Open Markets Submits Review of the Digital Markets Act - Considerations on Cloud and AI

 
Read the Submission

Last week, the Open Markets Institute Europe submitted observations to the European Commission as part of its consultation on the review of the Digital Markets Act (“DMA”).

Open Markets’ submission focuses on the current enforcement gaps and the urgent need to tackle issues arising in AI and cloud. As of today, the Commission has taken no action under the DMA despite mounting evidence of limited contestability in these sectors.

In cloud, market features and tech giant’s unfair practices have fuelled the emergence of a cloud oligopoly. Cloud users end up harmed and rivals are prevented from competing fairly on the market.  In AI, a small number of tech giants control the scarce and expensive inputs necessary to train large AI models and have reinforced their market power by signing partnerships with start-ups and engaging in unfair competitive practices. Other companies, notably OpenAI and Anthropic, have become so powerful that their large language models (LLMs) have almost become an important “AI infrastructure” for businesses.

The European Union must act now as these markets evolve quickly and monopolies become extremely challenging to break once established. As some aspects of the DMA fit uneasily with the nature of cloud and AI services, Open Markets Institute also argues that these services will likely require further sectoral regulations and antitrust actions.

Regarding the DMA, the submission makes the following key recommendations.

 In the cloud sector:

  • The three main hyperscalers Amazon Web Services, Microsoft Azure and Google Cloud Platform should be designated as gatekeepers as soon as possible ;

  • Some DMA obligations could immediately be applied to these three players including the prohibition to use commercial data to develop their digital services and the obligation to ensure data portability ;

  • To tackle unfair practices effectively, other DMA obligations should be amended through a Commission investigation.

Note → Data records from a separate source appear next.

/-- A decided event packet reaches the receiver: it extends the event with its timestamp, is discarded for
one that has ended, or is a new event that starts `off` units into the block. -/
def RelayRx.take (r : RelayRx) (e : JEntry) (off : Nat) : RelayRx :=
  let code := beAt e.payload 0 1
  let b := beAt e.payload 1 1
  let dur := beAt e.payload 2 2
  let fin := 128 ≤ b
  if r.past.contains e.ts then r
  else if r.evs.any (fun v => v.ts = e.ts) then
    { r with evs := r.evs.map (fun v => if v.ts = e.ts then { v with units := max v.units dur, ended := v.ended || fin } else v) }
  else
    { r with evs := r.evs ++ [{ code := code, volume := max 3 (min 40 (b % 64)), ts := e.ts, units := dur, ended := fin,
                                wait := off, played := 0 }] }

/-- The first event ends `after` units before the end of the block. -/
def RelayRx.finish (r : RelayRx) (after : Nat) : RelayRx :=
  match r.evs with
  | [] => r
  | v :: rest => { evs := rest, silence := after, past := (v.ts :: r.past).take 16, timedOut := false }

/-- One beat of `u` units at `khz`: the first event plays once its wait and 40 ms of silence are over. It
answers whether an event started. -/
def RelayRx.beat (r : RelayRx) (u khz : Nat) : RelayRx × Bool :=
  match r.evs with
  | [] => ({ r with silence := min 1000000 (r.silence + u) }, false)
  | v :: rest =>
    let wait := if v.played = 0 then max v.wait (40 * khz - r.silence) else 0
    if u ≤ wait then ({ r with evs := { v with wait := v.wait - u } :: rest, silence := min 1000000 (r.silence + u) }, false)
    else
      let n := v.played + (u - wait)
      let goal := if v.ended then max v.units (40 * khz) else v.units + 60 * khz
      let r' := { r with evs := { v with wait := 0, played := n } :: rest }
      if n < goal then (r', v.played = 0)
      else if v.ended then (r'.finish (n - goal), v.played = 0)
      else ({ r' with timedOut := true }, v.played = 0)

/-! ## Generation (R208 to R211) -/

/-- Length in ms of a descriptor's cycle. -/
def Desc.cycleMs (d : Desc) : Nat := if d.off1 = 0 then 0 else d.on1 + d.off1 + (if d.on2 = 0 then 0 else d.on2 + d.off2)

/-- Whether playing a descriptor has ended after `ms` (R200, R209); a continuous tone and REPEAT = 0 never
end. -/
def Desc.isOver (d : Desc) (ms : Nat) : Bool := d.rep != 0 && d.off1 != 0 && d.cycleMs * d.rep ≤ ms

/-- Whether a host tone has played to its end after `ms`. -/
def GenReq.isOver (ds : List Desc) (onMs offMs : Nat) (ms : Nat) : GenReq → Bool
  | .dtmf digits => digits.length * (onMs + offMs) ≤ ms
  | .desc d => match ds[d]? with
      | some x => x.isOver ms
      | none => true
  | .stop => true

/-- A request reaches a leg: it stops the tone that is playing. Answers whether one was replaced. -/
def GenRun.start (g : GenRun) (q : Option GenReq) : GenRun × Bool :=
  match q with
  | none => (g, false)
  | some .stop => ({ playing := none, ms := 0 }, g.playing.isSome)
  | some r => ({ playing := some r, ms := 0 }, g.playing.isSome)

/-- One beat of generation: answers whether the tone played to its end. -/
def GenRun.beat (g : GenRun) (ds : List Desc) (onMs offMs : Nat) : GenRun × Bool :=
  match g.playing with
  | none => (g, false)
  | some r =>
    let ms := g.ms + 5
    if r.isOver ds onMs offMs ms then ({ playing := none, ms := 0 }, true) else ({ g with ms := ms }, false)

/-- The digits of a DTMF request as events toward a relay leg, digit i from `pos` + i (ON + OFF) ms. -/
def genEvents (codec volume onMs offMs : Nat) (c : CodecRun) : List Nat → Nat → List RelayTx
  | [], _ => []
  | d :: ds, pos =>
    { code := d, volume := min volume 63, ts := c.posTs codec pos, pos := pos, stop := some (pos + onMs), sent := 0, copies := 0,
      lastDur := 0 } :: genEvents codec volume onMs offMs c ds (pos + onMs + offMs)

/-- A source leg at its open. -/
def SrcRun.fresh (clip : Option (Nat × Nat × Nat)) : SrcRun := { ms := 0, ended := false, lastDesc := [], clip := clip }

/-- One beat of a descriptor source leg: a descriptor change restarts the cadence, and one that clears GEN
silences it from then on (R209). -/
def SrcRun.descBeat (r : SrcRun) (words : List Word) (d : Desc) : SrcRun :=
  let changed := r.lastDesc != words
  let r := if changed then { r with ms := 0, ended := (!r.lastDesc.isEmpty && !d.gen), lastDesc := words } else r
  if r.ended then r
  else { r with ms := r.ms + 5, ended := d.isOver (r.ms + 5) }

/-- One beat of an announcement source leg of `perBeat` samples; a repeat count of 0 has no end (R210). -/
def SrcRun.clipBeat (r : SrcRun) (khz : Nat) : SrcRun :=
  match r.clip with
  | none => { r with ended := true }
  | some (len, rep, gapMs) =>
    let n := r.ms + 5 * khz
    { r with ms := n, ended := r.ended || (rep != 0 && rep * len + (rep - 1) * gapMs * khz ≤ n) }

end Sys2Proof.Machine
end

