-- ==== Sys2Proof/Machine/Parse.lean ====
section
/-! DEFINITION. The parser of received frames: tags, IP headers, tunnels, fragments and transports (R275 to R278). -/

namespace Sys2Proof.Machine

/-- A frame's tags, Ethertype, and where its payload begins. -/
structure FrameHead where
  tags : List Nat
  etype : Nat
  off : Nat
  deriving DecidableEq, Repr

/-- The tags of 802.1Q and 802.1ad. -/
def isTpid (e : Nat) : Bool := e = 0x8100 || e = 0x88A8

/-- Up to two tags are read; none if there are more. -/
def frameHead (b : List Byte) : Option FrameHead :=
  if !isTpid (beAt b 12 2) then some { tags := [], etype := beAt b 12 2, off := 14 }
  else if !isTpid (beAt b 16 2) then some { tags := [beAt b 14 2], etype := beAt b 16 2, off := 18 }
  else if !isTpid (beAt b 20 2) then some { tags := [beAt b 14 2, beAt b 18 2], etype := beAt b 20 2, off := 22 }
  else none

/-- The first two tags of a frame, whatever follows them. -/
def frameTags (b : List Byte) : List Nat :=
  match frameHead b with
  | some h => h.tags
  | none => [beAt b 14 2, beAt b 18 2]

/-- A frame without its tags. -/
def stripTags (b : List Byte) : List Byte := b.take 12 ++ b.drop (12 + 4 * (frameTags b).length)

/-- The routing domain of a frame (R277). -/
def domainOf (mode domain : Nat) (tags : List Nat) : Nat :=
  let vid := match mode, tags with
    | 1, x :: _ => x % 4096
    | 2, [x] => x % 4096
    | 2, _ :: y :: _ => y % 4096
    | _, _ => 0
  if vid = 0 then domain else vid

/-- The sum of the 16-bit words of a byte list. -/
def sum16 : List Byte → Nat
  | [] => 0
  | [a] => a.toNat * 256
  | a :: b :: rest => a.toNat * 256 + b.toNat + sum16 rest

/-- A one's complement checksum over bytes that hold it is right. -/
def sumOk (b : List Byte) : Bool := sum16 b % 65535 = 0

/-- The checksum that makes `b`, which holds 0 in its place, right. -/
def checksum (b : List Byte) : Nat := (65535 - sum16 b % 65535) % 65535

/-- What an IP header gives. -/
inductive IpRes where
  | part (x : IpPart)
  | control
  | error
  deriving DecidableEq, Repr

/-- An IPv4 address as an IPv6 address (R278). -/
def mapped (a : List Byte) : List Byte := List.replicate 10 0 ++ [0xFF, 0xFF] ++ a

/-- An IPv4 header: options are skipped. -/
def ipv4 (d : List Byte) : IpRes :=
  let hl := beAt d 0 1 % 16 * 4
  let len := beAt d 2 2
  let ff := beAt d 6 2
  if beAt d 0 1 / 16 != 4 || hl < 20 || len < hl || d.length < len || !sumOk (d.take hl) then .error
  else .part { v6 := false, src := mapped (slice d 12 4), dst := mapped (slice d 16 4), proto := beAt d 9 1, head := d.take hl, nhAt := 9,
               frag := if ff % 16384 = 0 then none else some (slice d 4 2, ff % 8192 * 8, bit ff 13),
               pay := (d.take len).drop hl }

/-- The IPv6 extension headers that are skipped: hop-by-hop, routing and destination options. -/
def skipsExt (nh : Nat) : Bool := nh = 0 || nh = 43 || nh = 60

/-- Walk IPv6 extension headers: `left` may still be skipped; `d` is the datagram, `off` where the next header begins. -/
def ipv6Walk (d : List Byte) : Nat → Nat → Nat → Nat → IpRes
  | fuel, nh, nhAt, off =>
    let here (fr : Option (List Byte × Nat × Bool)) (proto skip : Nat) : IpRes :=
      .part { v6 := true, src := slice d 8 16, dst := slice d 24 16, proto := proto, head := d.take off, nhAt := nhAt, frag := fr,
              pay := d.drop (off + skip) }
    if nh = 44 then
      if d.length < off + 8 then .error
      else here (some (slice d (off + 4) 4, beAt d (off + 2) 2 / 8 * 8, beAt d (off + 2) 2 % 2 = 1)) (beAt d off 1) 8
    else if !skipsExt nh then here none nh 0
    else match fuel with
      | 0 => .control
      | fuel + 1 =>
        let l := 8 * (beAt d (off + 1) 1 + 1)
        if d.length < off + l then .error else ipv6Walk d fuel (beAt d off 1) off (off + l)

/-- An IPv6 header with up to two extension headers. -/
def ipv6 (d : List Byte) : IpRes :=
  let len := 40 + beAt d 4 2
  if beAt d 0 1 / 16 != 6 || d.length < 40 || d.length < len then .error else ipv6Walk (d.take len) 2 (beAt d 6 1) 6 40

/-- A LOOKUP frame: the fields of its key, and the payload of a UDP datagram. -/
structure Found where
  proto : Nat
  remote : List Byte
  local_ : List Byte
  rport : Nat
  lport : Nat
  payload : List Byte
  deriving DecidableEq, Repr

/-- The classes of R275. -/
inductive FrameClass where
  | lookup (x : Found)
  | frag (x : IpPart)
  | time
  | macctl (pfc : Bool) (named : List (Nat × Nat))
  | control
  | error
  deriving DecidableEq, Repr

/-- The checksum of a UDP datagram of length `len` is right: IPv4 may leave it out. -/
def udpSumOk (x : IpPart) (len : Nat) : Bool :=
  if beAt x.pay 6 2 = 0 then !x.v6
  else sumOk (x.src ++ x.dst ++ beBytes 2 17 ++ beBytes 2 len ++ x.pay.take len)

/-- A datagram that is whole and no tunnel. -/
def transport (x : IpPart) : FrameClass :=
  let found (pay : List Byte) : Found :=
    { proto := x.proto, remote := x.src, local_ := x.dst, rport := beAt x.pay 0 2, lport := beAt x.pay 2 2, payload := pay }
  if x.proto = 17 then
    let len := beAt x.pay 4 2
    if x.pay.length < 8 || len < 8 || x.pay.length < len || !udpSumOk x len then .error
    else if beAt x.pay 2 2 = 319 || beAt x.pay 2 2 = 320 then .time
    else .lookup (found ((x.pay.take len).drop 8))
  else if x.proto = 6 then (if x.pay.length < 20 then .error else .lookup (found []))
  else if x.proto = 132 then (if x.pay.length < 12 then .error else .lookup (found []))
  else .control

/-- An IP header classifies its frame: one rewind to an inner header.
DEDUCED (log entry 10). -/
def classifyIp : Nat → IpRes → FrameClass
  | _, .control => .control
  | _, .error => .error
  | fuel, .part x =>
    if x.frag.isSome then .frag x
    else if x.proto = 4 || x.proto = 41 then
      match fuel with
      | 0 => .control
      | fuel + 1 => classifyIp fuel (if x.proto = 4 then ipv4 x.pay else ipv6 x.pay)
    else transport x

/-- Flow control frames: pause holds every class; priority flow control those that its vector names (R336). -/
def macControl (b : List Byte) (off : Nat) (toUs : Bool) : FrameClass :=
  if !toUs then .control
  else if beAt b off 2 = 1 then .macctl false ((List.range 8).map fun k => (k, beAt b (off + 2) 2))
  else if beAt b off 2 = 0x0101 then
    .macctl true (((List.range 8).filter fun k => bit (beAt b (off + 2) 2) k).map fun k => (k, beAt b (off + 4 + 2 * k) 2))
  else .control

/-- The class of a frame (R275). -/
def classOf (b : List Byte) : FrameClass :=
  match frameHead b with
  | none => .error
  | some h =>
    if h.etype = 0x88F7 then .time
    else if h.etype = 0x8808 then macControl b h.off (b.take 6 = [0x01, 0x80, 0xC2, 0x00, 0x00, 0x01])
    else if h.etype = 0x0800 then classifyIp 1 (ipv4 (b.drop h.off))
    else if h.etype = 0x86DD then classifyIp 1 (ipv6 (b.drop h.off))
    else .control

/-- The lookup key of a frame (R278). -/
def Found.key (x : Found) (domain : Nat) : List Byte :=
  leBytes 2 domain ++ leBytes 1 x.proto ++ [0] ++ x.remote ++ x.local_ ++ beBytes 2 x.rport ++ beBytes 2 x.lport

/-- Replace the bytes of a list from an offset.
DEDUCED (log entry 10). -/
def overwrite (b : List Byte) (off : Nat) (x : List Byte) : List Byte := b.take off ++ x ++ b.drop (off + x.length)

/-- The header that a reassembled datagram with `n` bytes of data has, from that of its first fragment. -/
def wholeHead (x : IpPart) (n : Nat) : List Byte :=
  if x.v6 then overwrite (overwrite x.head 4 (beBytes 2 (x.head.length - 40 + n))) x.nhAt (beBytes 1 x.proto)
  else
    let h := overwrite (overwrite (overwrite x.head 2 (beBytes 2 (x.head.length + n))) 6 [0, 0]) 10 [0, 0]
    overwrite h 10 (beBytes 2 (checksum h))

/-- The Ethernet header of a frame, with the Ethertype of the IP header that it now carries. -/
def etherHead (b : List Byte) (v6 : Bool) : List Byte :=
  match frameHead b with
  | none => b.take 14
  | some h => b.take (h.off - 2) ++ beBytes 2 (if v6 then 0x86DD else 0x0800)

end Sys2Proof.Machine
end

These include ensuring technical interoperability, giving access on fair and non-discriminatory terms and the tying and self-preference bans.

 In the AI sector:

  • Companies operating virtual assistants and chatbots, such as Apple, Amazon and OpenAI, should be designated as soon as possible;

  • The Commission must open an investigation to confirm that foundation models should be added to the list of core platform services; the Commission should then designate giants training foundation models;

  • Some DMA obligations could be immediately applied to gatekeepers. These include the prohibition to cross-use data to train models, the ban to force users to register or subscribe to use AI services to access another service and the obligation to ensure data portability of core platform services.

  • The Commission should open an investigation to update some obligations including ensuring technical interoperability of AI models and tying practices that do not require subscription or registration.